### WHAT IS REQUIRED
Repeat verbatim, and only, the lines of the data below, beginning at the line that contains "none => some 2" and stopping after the line that contains "else if leAt bs 8".

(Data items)
########

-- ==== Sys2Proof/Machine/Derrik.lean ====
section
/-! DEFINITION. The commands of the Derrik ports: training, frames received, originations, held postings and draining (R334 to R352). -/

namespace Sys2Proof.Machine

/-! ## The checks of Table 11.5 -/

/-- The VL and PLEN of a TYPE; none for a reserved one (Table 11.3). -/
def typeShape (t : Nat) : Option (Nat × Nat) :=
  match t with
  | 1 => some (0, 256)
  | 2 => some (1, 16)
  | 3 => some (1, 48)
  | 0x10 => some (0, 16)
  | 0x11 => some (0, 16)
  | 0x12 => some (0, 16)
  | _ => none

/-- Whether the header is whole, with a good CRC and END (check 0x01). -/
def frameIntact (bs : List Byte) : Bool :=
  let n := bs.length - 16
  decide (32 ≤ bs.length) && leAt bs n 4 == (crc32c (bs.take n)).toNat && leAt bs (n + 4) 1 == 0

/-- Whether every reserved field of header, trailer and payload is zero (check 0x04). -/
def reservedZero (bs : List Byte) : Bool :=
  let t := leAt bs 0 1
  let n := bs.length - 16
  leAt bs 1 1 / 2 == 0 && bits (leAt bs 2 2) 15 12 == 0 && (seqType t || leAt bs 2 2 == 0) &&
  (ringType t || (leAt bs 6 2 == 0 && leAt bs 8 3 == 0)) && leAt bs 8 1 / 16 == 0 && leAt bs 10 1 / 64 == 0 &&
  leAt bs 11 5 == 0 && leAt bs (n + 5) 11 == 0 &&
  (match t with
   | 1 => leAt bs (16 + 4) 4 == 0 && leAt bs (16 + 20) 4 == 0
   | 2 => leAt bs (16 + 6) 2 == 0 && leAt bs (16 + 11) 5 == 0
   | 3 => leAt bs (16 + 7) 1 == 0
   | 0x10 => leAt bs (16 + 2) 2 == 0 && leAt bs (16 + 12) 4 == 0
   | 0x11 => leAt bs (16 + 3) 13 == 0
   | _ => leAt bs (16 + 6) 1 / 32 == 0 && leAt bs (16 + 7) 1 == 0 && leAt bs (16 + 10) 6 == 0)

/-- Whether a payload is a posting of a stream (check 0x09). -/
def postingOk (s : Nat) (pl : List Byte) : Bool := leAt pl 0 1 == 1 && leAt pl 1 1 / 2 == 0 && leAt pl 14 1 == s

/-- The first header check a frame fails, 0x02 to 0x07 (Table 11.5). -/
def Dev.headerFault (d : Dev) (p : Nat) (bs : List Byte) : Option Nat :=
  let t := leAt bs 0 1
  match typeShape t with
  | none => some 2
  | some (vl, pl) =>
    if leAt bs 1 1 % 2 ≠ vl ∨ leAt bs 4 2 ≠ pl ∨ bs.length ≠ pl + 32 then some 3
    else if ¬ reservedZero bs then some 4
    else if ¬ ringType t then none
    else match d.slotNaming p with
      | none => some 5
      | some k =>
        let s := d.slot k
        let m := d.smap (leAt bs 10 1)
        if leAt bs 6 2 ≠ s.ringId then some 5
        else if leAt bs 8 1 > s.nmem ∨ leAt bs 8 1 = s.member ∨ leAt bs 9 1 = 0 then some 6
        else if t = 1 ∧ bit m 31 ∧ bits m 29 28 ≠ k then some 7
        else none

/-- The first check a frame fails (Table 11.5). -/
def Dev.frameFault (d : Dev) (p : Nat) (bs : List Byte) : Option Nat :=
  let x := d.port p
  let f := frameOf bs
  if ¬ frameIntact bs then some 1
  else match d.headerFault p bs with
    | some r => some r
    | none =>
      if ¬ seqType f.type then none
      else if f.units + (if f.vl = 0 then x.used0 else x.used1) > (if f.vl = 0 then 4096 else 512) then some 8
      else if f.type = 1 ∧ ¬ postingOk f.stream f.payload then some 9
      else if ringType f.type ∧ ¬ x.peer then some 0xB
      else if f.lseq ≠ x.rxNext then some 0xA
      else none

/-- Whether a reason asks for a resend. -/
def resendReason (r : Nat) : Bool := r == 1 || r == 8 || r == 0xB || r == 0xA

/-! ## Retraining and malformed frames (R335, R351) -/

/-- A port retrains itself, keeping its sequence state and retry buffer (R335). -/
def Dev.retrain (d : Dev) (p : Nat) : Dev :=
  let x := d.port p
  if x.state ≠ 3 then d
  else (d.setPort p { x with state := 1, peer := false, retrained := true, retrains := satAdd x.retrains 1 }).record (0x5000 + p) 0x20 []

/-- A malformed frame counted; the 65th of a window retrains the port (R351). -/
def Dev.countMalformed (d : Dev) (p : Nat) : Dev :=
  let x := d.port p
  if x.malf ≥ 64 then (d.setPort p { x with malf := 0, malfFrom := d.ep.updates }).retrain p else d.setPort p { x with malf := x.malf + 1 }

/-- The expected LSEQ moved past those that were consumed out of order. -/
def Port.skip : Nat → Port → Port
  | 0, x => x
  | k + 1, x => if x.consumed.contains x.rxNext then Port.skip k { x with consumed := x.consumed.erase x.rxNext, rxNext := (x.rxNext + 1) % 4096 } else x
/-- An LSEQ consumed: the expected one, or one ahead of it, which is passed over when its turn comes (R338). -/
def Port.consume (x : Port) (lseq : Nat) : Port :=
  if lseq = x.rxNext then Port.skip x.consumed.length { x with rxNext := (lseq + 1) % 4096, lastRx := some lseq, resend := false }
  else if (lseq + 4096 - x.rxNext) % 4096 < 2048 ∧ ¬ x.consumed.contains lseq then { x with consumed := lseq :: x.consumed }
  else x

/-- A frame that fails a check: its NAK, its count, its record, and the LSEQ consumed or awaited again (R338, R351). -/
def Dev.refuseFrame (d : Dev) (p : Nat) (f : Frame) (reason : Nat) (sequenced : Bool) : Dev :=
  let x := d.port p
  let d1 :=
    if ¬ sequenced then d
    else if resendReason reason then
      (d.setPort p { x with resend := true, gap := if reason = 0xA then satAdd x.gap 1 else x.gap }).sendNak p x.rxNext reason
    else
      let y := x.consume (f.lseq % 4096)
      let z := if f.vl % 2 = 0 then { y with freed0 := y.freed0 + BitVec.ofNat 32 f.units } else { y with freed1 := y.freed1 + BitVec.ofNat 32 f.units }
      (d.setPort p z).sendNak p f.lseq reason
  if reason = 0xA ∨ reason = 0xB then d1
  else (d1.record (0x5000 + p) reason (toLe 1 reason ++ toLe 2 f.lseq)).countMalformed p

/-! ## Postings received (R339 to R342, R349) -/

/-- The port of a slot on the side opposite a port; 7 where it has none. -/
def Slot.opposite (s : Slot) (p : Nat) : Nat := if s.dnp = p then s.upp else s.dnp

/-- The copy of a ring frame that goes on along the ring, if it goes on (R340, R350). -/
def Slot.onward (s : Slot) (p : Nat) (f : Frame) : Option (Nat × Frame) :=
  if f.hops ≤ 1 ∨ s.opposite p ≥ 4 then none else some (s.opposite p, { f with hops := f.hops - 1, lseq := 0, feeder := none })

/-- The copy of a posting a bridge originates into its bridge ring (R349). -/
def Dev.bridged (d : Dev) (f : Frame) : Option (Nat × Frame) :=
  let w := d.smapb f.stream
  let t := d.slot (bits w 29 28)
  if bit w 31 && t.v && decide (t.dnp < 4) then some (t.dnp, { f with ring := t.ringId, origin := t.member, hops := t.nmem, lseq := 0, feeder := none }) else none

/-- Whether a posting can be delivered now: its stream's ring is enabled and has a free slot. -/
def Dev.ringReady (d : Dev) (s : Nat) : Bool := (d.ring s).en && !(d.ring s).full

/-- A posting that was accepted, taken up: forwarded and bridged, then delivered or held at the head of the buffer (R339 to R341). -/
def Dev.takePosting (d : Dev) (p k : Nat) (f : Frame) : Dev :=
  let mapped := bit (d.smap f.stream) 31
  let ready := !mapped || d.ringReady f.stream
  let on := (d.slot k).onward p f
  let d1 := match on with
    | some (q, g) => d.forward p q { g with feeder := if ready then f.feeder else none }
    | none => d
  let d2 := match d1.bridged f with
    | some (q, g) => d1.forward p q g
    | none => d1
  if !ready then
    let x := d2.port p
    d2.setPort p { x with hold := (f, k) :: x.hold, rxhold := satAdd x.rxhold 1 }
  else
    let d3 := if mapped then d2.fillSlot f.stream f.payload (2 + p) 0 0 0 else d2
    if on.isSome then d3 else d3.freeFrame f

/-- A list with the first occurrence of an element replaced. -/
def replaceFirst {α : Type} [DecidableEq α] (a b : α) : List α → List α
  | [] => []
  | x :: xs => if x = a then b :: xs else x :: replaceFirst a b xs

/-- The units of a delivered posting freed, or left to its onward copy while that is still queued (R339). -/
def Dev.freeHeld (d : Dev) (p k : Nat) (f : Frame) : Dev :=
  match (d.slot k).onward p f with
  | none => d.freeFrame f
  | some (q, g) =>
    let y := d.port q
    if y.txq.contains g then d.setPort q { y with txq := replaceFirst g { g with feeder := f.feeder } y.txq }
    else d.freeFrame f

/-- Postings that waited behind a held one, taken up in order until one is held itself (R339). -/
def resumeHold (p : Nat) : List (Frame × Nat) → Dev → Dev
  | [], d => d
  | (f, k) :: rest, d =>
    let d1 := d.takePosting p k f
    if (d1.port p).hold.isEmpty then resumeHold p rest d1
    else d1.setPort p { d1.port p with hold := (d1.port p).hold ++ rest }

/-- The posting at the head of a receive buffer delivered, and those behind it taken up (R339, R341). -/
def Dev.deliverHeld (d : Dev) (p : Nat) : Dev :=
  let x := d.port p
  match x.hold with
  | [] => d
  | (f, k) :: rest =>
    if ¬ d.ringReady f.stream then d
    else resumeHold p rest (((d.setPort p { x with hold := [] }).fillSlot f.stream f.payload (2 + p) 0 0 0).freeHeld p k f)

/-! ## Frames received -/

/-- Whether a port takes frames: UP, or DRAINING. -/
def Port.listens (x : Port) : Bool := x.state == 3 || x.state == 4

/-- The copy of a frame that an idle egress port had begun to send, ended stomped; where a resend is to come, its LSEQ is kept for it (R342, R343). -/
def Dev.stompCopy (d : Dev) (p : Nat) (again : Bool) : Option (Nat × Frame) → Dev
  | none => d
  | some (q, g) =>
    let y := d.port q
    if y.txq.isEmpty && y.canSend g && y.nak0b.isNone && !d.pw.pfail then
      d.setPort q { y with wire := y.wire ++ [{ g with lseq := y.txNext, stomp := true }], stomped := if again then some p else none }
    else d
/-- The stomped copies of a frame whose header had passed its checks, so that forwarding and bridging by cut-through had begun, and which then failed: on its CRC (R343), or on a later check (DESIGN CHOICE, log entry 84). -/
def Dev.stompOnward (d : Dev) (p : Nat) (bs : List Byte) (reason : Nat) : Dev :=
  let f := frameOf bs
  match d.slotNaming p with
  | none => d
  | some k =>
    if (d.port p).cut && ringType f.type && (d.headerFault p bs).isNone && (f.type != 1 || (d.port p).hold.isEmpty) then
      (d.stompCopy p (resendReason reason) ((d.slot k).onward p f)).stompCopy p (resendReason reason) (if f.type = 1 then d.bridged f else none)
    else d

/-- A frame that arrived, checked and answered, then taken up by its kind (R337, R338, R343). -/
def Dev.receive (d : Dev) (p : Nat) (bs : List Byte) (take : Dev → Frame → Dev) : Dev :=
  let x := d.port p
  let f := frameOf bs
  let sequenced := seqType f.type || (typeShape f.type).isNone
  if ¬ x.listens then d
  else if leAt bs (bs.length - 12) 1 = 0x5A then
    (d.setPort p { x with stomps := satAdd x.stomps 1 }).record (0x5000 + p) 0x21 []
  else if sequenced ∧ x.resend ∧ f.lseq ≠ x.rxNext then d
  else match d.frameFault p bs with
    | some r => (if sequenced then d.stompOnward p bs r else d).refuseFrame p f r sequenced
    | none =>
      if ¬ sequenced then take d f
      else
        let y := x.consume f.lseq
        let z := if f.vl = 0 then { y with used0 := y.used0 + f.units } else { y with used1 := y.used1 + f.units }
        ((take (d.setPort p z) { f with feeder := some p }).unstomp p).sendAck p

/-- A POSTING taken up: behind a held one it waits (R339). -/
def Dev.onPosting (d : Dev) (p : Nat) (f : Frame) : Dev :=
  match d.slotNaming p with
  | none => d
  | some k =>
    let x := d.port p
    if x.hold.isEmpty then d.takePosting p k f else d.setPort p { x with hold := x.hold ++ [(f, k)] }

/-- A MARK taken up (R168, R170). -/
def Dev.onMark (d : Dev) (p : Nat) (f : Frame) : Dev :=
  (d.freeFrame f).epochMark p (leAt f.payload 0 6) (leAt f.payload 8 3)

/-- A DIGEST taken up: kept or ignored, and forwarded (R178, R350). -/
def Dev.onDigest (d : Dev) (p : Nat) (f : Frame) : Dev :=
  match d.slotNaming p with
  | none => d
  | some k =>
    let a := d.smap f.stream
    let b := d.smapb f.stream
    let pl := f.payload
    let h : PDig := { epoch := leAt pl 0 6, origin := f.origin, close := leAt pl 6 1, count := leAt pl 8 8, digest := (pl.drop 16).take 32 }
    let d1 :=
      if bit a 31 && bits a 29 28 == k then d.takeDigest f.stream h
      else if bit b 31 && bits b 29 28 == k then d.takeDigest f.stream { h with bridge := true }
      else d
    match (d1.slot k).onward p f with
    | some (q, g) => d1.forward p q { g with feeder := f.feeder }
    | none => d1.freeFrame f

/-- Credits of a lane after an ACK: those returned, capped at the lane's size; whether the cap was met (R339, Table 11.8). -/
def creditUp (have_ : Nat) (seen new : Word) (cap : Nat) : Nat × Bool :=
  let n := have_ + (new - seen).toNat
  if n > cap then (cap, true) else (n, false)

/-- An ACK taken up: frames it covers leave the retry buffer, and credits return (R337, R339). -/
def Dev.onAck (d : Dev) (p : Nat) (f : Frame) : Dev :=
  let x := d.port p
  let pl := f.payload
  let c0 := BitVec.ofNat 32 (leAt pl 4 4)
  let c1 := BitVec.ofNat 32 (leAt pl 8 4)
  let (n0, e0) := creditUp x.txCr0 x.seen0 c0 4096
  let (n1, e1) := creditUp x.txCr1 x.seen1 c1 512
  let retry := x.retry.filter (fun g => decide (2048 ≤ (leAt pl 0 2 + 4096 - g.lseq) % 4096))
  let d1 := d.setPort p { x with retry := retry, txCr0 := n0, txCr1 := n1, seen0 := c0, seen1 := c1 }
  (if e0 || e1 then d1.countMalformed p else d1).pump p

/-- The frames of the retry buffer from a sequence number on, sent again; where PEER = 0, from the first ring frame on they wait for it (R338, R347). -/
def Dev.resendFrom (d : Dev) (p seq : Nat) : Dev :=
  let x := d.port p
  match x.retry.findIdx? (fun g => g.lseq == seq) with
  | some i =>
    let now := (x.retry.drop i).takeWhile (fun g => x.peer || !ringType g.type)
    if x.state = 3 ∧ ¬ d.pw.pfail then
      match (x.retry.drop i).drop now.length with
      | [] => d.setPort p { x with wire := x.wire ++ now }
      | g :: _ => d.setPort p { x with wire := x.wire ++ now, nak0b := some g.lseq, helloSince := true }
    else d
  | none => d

########

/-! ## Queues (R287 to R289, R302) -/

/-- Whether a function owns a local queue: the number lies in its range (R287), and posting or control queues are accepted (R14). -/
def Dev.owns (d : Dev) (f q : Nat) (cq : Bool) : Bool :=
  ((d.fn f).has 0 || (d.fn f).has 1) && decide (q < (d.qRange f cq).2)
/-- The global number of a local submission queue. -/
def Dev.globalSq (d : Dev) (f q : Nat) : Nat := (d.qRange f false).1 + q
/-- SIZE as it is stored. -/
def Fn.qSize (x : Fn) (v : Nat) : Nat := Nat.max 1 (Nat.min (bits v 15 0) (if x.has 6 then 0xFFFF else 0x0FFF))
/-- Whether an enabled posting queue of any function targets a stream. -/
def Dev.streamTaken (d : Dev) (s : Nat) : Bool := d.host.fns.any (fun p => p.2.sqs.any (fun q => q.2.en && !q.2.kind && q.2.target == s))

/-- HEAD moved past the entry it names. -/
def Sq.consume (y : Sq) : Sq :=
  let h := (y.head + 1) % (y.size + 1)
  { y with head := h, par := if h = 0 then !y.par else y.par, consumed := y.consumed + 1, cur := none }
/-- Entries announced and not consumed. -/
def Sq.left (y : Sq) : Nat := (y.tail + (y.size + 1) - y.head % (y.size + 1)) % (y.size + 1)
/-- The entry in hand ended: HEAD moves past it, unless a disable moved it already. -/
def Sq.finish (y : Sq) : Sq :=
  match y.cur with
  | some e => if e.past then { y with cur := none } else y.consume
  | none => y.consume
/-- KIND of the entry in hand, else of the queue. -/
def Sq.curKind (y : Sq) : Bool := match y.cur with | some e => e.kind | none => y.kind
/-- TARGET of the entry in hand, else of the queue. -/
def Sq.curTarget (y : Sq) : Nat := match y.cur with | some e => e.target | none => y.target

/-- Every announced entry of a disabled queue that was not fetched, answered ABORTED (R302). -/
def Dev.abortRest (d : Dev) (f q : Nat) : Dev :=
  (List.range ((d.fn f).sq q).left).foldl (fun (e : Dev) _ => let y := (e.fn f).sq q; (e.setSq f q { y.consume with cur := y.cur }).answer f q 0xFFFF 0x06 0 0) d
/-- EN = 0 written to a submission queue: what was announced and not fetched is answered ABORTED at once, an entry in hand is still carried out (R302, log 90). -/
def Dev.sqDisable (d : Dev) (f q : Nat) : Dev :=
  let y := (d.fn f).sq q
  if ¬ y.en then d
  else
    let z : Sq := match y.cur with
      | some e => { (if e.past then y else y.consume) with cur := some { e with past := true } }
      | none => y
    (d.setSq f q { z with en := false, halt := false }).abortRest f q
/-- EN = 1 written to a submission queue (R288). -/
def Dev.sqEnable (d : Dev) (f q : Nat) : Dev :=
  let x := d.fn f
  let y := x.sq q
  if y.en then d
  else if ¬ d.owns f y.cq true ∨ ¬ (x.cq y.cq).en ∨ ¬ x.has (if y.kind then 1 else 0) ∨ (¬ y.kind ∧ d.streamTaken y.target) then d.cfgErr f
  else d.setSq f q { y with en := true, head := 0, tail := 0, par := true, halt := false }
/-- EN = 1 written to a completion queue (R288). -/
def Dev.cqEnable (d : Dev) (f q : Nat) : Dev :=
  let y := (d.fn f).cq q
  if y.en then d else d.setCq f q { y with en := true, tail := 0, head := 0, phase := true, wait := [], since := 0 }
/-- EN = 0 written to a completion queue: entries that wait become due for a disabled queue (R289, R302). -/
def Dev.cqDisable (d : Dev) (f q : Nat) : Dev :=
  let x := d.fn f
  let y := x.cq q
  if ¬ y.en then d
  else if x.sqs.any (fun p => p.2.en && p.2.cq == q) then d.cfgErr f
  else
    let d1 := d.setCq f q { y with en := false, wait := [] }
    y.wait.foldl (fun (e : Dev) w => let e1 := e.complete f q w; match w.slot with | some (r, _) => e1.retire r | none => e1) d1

########

### SOLUTION FOR THIS EXERCISE
  | none => some 2
  | some (vl, pl) =>
    if leAt bs 1 1 % 2 ≠ vl ∨ leAt bs 4 2 ≠ pl ∨ bs.length ≠ pl + 32 then some 3
    else if ¬ reservedZero bs then some 4
    else if ¬ ringType t then none
    else match d.slotNaming p with
      | none => some 5
      | some k =>
        let s := d.slot k
        let m := d.smap (leAt bs 10 1)
        if leAt bs 6 2 ≠ s.ringId then some 5
        else if leAt bs 8 1 > s.nmem ∨ leAt bs 8 1 = s.member ∨ leAt bs 9 1 = 0 then some 6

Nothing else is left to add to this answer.